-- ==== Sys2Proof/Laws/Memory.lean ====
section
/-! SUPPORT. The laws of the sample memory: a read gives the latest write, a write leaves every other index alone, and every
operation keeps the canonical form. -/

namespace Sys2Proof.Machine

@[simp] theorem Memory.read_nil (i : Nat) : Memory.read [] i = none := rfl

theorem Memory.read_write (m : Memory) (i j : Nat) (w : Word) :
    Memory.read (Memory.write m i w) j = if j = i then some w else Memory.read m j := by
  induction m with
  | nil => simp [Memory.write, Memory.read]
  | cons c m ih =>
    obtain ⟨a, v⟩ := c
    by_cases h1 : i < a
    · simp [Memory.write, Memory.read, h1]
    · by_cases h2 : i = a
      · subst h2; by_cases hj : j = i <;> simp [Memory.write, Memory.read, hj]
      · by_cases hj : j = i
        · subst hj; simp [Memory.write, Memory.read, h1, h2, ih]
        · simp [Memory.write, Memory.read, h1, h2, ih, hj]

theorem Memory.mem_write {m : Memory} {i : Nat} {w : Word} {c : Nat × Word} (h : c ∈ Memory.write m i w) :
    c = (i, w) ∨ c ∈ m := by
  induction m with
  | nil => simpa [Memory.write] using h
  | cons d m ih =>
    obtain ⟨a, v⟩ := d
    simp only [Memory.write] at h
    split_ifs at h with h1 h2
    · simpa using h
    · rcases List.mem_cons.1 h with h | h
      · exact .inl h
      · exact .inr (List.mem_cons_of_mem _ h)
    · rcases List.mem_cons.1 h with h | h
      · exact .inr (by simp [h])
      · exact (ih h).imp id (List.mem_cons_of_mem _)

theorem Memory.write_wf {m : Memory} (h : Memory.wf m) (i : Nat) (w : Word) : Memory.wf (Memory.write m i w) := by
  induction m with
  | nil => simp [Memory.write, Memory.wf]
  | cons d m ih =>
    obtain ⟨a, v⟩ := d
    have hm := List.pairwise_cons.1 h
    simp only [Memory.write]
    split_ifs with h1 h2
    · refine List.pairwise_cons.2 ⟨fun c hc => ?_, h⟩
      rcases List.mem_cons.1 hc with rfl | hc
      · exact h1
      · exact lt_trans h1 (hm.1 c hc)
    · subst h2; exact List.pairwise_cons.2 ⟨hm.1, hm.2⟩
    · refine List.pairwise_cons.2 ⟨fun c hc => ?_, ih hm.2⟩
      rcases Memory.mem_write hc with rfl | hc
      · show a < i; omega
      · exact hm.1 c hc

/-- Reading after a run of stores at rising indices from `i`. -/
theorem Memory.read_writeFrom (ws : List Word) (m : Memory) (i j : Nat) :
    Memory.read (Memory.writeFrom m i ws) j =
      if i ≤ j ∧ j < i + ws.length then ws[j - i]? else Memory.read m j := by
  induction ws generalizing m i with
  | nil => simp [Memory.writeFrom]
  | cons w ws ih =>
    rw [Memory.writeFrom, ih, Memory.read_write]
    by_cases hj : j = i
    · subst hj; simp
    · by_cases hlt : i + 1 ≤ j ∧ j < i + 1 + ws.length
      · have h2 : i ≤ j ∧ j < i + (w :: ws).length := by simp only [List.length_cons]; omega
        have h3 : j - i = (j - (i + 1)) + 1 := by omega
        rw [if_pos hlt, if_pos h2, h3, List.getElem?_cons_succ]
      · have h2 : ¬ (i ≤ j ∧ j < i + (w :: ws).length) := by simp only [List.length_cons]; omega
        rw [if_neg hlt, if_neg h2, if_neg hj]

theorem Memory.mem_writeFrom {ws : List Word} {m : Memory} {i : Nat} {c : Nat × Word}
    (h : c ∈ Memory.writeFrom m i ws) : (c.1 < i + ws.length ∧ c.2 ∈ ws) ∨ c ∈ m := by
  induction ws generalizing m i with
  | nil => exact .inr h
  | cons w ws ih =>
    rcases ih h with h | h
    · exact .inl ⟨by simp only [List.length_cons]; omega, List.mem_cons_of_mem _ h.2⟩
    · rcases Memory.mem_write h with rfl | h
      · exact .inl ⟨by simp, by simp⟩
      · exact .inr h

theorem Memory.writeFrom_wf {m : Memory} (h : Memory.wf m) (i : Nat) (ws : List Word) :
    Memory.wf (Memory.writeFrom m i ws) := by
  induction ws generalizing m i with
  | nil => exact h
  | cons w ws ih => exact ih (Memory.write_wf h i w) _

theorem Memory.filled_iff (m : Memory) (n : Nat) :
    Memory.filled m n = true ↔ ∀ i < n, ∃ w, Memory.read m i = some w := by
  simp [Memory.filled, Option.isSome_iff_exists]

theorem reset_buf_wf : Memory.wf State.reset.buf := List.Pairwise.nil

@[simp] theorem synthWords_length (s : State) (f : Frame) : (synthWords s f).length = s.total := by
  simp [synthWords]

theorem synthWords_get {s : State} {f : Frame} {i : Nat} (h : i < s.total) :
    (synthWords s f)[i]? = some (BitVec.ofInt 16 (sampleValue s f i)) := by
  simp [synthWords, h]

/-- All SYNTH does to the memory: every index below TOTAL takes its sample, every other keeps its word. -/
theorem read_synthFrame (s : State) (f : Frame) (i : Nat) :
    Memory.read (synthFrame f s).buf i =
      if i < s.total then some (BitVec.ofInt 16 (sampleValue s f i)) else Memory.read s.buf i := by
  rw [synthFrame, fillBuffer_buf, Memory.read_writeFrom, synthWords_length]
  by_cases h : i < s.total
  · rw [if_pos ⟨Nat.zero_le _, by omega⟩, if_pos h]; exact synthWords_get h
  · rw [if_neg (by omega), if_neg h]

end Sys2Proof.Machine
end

---

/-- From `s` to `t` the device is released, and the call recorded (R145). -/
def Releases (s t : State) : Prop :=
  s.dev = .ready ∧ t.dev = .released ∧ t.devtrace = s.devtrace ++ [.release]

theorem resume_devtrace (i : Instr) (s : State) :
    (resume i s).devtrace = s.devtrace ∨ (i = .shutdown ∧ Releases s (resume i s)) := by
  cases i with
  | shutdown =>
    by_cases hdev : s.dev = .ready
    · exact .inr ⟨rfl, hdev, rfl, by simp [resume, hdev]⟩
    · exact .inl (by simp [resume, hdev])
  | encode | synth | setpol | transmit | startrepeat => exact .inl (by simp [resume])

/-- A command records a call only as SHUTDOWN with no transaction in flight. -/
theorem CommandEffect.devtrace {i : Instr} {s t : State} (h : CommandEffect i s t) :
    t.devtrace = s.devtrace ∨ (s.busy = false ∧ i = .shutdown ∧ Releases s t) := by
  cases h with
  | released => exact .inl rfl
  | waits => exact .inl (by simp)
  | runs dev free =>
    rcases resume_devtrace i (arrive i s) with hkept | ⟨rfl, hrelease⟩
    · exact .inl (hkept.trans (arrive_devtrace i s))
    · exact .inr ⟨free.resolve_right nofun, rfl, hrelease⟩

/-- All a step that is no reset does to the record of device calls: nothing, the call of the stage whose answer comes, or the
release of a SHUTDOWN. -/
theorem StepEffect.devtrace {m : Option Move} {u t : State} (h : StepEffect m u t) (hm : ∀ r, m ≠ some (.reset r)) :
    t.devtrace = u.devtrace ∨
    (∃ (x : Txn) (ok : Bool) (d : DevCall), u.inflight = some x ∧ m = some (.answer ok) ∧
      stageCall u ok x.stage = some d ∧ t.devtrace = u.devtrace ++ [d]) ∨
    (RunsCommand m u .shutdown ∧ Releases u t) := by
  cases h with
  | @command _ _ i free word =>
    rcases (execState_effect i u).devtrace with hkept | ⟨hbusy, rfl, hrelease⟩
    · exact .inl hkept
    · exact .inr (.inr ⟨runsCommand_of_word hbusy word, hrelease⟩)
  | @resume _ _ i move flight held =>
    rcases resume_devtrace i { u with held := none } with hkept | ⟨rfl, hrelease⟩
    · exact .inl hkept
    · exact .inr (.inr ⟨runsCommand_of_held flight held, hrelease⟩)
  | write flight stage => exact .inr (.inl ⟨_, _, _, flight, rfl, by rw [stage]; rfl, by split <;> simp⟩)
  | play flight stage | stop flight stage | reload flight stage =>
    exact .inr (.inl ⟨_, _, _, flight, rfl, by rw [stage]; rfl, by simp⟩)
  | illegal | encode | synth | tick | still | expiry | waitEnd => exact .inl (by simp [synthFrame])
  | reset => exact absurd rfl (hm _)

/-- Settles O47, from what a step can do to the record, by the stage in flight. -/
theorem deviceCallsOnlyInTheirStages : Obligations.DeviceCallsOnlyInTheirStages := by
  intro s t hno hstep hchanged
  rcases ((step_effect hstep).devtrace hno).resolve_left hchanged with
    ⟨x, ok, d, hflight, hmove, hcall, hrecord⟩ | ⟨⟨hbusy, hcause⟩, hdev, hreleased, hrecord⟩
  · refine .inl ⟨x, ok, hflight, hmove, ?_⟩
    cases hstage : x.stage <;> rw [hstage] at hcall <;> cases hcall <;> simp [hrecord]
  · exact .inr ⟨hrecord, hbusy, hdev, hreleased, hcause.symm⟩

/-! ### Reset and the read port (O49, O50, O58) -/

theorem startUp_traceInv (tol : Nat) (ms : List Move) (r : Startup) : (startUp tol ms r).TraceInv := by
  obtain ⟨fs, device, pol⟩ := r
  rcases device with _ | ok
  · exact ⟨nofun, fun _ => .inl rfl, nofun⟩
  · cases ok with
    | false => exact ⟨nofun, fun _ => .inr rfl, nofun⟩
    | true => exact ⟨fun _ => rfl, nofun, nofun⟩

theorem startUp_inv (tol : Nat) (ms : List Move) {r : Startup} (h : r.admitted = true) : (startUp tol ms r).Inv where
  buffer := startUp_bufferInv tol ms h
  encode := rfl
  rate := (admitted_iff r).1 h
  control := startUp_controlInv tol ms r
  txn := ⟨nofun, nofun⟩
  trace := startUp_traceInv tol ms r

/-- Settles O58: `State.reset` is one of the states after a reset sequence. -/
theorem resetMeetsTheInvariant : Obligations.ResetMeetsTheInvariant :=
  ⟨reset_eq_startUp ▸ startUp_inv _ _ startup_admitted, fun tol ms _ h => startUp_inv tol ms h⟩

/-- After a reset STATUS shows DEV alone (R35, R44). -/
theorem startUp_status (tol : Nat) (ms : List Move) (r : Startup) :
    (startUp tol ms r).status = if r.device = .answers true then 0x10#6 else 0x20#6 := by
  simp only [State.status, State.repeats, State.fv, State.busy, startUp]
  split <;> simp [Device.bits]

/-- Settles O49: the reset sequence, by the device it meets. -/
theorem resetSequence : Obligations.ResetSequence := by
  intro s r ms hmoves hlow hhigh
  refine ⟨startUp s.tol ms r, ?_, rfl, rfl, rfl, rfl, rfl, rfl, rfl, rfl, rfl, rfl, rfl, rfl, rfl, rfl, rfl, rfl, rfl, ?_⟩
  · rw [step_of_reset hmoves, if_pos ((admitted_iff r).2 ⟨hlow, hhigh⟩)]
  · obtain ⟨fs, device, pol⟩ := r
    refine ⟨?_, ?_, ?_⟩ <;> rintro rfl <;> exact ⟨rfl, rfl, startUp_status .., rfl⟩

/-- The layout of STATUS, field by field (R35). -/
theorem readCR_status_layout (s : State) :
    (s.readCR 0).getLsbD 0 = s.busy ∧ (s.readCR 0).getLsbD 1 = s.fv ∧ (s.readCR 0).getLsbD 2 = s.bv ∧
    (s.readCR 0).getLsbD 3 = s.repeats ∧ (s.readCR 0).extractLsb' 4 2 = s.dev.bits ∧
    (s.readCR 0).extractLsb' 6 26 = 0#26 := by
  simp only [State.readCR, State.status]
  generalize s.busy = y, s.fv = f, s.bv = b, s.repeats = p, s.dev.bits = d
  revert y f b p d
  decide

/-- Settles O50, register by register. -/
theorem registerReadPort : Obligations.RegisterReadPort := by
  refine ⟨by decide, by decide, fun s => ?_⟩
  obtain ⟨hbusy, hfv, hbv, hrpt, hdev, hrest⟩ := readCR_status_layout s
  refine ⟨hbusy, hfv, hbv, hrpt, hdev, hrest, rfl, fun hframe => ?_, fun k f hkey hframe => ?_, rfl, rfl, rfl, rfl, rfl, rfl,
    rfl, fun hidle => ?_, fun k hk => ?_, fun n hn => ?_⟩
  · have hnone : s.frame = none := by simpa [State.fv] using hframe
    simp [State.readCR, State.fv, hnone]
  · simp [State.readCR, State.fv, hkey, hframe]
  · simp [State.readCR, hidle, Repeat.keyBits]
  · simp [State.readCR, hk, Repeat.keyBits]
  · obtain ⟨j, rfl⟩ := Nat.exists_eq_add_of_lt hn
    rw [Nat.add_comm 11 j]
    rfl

# TASK:
Retype, exactly and in full, the lines above from the one containing "if i ≤ j ∧ j" through the one containing "have h3 : j".

# SOLUTION:
      if i ≤ j ∧ j < i + ws.length then ws[j - i]? else Memory.read m j := by
  induction ws generalizing m i with
  | nil => simp [Memory.writeFrom]
  | cons w ws ih =>
    rw [Memory.writeFrom, ih, Memory.read_write]
    by_cases hj : j = i
    · subst hj; simp
    · by_cases hlt : i + 1 ≤ j ∧ j < i + 1 + ws.length
      · have h2 : i ≤ j ∧ j < i + (w :: ws).length := by simp only [List.length_cons]; omega
        have h3 : j - i = (j - (i + 1)) + 1 := by omega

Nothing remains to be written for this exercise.